▼▼▼

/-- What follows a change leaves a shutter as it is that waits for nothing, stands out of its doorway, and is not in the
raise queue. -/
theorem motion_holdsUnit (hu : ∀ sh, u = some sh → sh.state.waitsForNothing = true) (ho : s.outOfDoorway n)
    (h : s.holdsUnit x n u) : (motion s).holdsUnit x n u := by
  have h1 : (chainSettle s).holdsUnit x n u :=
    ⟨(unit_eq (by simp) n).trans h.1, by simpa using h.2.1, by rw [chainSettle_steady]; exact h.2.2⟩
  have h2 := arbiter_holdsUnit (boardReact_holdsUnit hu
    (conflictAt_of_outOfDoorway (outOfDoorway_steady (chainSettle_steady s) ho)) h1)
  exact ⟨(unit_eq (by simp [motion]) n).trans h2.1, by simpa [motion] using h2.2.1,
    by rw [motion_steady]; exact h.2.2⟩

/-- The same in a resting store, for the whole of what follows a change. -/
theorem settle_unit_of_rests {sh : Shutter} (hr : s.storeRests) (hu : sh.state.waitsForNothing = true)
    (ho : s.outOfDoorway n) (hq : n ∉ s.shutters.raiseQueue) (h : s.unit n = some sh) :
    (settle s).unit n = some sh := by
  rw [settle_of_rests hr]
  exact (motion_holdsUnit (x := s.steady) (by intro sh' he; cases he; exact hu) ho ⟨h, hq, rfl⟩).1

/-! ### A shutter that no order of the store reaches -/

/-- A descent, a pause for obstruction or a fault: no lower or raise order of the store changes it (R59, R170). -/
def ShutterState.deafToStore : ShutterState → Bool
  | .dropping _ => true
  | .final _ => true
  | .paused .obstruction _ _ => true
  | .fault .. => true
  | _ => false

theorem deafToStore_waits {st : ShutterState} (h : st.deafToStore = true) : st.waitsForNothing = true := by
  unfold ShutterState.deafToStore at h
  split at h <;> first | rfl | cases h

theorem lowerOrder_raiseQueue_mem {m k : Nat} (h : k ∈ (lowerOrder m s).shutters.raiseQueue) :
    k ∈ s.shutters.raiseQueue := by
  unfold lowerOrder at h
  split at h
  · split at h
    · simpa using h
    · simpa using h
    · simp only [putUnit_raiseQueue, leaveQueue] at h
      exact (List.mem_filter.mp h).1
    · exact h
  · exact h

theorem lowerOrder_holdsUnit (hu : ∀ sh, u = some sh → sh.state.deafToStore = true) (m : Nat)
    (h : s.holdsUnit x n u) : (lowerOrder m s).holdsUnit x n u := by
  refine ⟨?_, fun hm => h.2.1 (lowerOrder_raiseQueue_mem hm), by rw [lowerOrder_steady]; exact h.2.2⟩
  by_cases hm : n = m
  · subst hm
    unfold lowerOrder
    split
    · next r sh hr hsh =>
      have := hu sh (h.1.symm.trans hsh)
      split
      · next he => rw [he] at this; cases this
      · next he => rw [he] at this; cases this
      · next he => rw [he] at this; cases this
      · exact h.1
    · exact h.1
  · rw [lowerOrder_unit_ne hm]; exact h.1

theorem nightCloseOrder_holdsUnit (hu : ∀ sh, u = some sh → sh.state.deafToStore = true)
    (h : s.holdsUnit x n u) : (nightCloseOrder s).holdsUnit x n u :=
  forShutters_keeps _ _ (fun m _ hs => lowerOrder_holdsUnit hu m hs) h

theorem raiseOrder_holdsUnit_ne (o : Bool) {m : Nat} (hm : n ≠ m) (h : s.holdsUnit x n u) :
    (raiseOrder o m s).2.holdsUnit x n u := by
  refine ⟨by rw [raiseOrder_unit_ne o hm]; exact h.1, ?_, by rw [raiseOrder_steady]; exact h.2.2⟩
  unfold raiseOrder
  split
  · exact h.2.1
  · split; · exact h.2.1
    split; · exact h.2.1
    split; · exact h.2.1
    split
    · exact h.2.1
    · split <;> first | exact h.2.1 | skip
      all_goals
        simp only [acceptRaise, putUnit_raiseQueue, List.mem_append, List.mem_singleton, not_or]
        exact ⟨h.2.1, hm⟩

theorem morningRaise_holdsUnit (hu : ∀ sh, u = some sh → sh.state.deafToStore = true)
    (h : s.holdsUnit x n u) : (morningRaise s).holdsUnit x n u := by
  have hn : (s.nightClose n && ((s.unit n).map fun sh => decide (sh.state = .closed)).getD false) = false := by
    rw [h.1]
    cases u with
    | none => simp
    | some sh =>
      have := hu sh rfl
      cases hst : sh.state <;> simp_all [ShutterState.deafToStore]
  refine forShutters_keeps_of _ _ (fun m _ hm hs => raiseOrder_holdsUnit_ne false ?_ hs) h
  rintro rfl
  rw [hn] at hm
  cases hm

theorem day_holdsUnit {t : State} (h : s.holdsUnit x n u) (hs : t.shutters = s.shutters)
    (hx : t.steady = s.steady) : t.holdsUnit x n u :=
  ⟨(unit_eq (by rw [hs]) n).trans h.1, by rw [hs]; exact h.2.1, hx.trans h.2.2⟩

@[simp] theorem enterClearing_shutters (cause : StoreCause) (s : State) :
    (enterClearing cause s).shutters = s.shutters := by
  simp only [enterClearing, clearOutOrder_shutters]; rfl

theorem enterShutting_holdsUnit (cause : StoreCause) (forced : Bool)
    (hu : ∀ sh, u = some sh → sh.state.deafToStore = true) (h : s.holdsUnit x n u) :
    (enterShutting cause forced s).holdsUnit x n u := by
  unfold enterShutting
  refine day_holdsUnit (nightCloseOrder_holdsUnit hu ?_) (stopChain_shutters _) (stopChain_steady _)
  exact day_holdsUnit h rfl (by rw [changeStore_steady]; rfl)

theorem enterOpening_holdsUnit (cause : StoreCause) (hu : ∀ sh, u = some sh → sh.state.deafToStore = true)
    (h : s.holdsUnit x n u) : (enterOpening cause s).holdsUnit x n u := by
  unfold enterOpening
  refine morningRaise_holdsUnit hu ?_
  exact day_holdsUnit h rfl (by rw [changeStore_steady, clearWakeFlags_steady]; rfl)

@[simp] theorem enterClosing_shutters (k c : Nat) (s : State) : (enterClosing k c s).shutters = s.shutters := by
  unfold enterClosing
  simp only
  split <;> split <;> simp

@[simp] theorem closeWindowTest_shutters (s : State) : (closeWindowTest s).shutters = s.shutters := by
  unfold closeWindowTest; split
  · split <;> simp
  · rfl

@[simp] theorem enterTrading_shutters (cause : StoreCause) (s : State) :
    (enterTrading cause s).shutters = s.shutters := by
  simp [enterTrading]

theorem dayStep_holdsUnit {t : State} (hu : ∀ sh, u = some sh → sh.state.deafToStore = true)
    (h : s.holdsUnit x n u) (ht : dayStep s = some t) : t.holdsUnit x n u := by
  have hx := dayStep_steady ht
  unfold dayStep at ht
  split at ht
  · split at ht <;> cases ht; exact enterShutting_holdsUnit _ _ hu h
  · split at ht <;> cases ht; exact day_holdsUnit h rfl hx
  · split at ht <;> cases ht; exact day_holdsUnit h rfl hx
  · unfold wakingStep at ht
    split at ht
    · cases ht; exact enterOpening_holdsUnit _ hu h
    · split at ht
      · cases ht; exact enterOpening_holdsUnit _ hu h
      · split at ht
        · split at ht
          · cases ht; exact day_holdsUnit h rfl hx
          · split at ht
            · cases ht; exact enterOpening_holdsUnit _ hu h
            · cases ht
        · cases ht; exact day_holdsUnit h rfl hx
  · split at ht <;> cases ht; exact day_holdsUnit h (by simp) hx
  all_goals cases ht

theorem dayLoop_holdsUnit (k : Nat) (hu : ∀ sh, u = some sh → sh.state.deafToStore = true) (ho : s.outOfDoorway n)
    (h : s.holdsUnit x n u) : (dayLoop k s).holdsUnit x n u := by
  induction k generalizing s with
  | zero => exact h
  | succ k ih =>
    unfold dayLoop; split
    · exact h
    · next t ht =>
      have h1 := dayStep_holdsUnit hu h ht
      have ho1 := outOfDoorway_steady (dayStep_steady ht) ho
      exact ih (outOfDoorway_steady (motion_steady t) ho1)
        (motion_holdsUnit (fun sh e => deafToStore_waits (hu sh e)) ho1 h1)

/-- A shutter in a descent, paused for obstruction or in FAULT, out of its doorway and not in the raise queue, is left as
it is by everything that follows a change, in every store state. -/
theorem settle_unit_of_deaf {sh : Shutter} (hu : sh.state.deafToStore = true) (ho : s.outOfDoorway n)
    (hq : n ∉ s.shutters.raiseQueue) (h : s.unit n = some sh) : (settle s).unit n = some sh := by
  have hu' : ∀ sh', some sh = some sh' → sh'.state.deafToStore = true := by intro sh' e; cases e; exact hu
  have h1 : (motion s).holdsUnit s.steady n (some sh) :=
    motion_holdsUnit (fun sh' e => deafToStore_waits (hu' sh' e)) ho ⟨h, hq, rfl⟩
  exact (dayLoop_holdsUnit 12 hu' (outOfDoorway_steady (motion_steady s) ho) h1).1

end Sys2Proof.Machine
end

▲▲▲

(Description of the task): Starting at the line that contains "by rw [motion_steady]; exact h.2.2⟩" and stopping after the line that contains "store reaches -/", write out every line exactly as it appears above, and no other line.

(Solved problem):
    by rw [motion_steady]; exact h.2.2⟩

/-- The same in a resting store, for the whole of what follows a change. -/
theorem settle_unit_of_rests {sh : Shutter} (hr : s.storeRests) (hu : sh.state.waitsForNothing = true)
    (ho : s.outOfDoorway n) (hq : n ∉ s.shutters.raiseQueue) (h : s.unit n = some sh) :
    (settle s).unit n = some sh := by
  rw [settle_of_rests hr]
  exact (motion_holdsUnit (x := s.steady) (by intro sh' he; cases he; exact hu) ho ⟨h, hq, rfl⟩).1

/-! ### A shutter that no order of the store reaches -/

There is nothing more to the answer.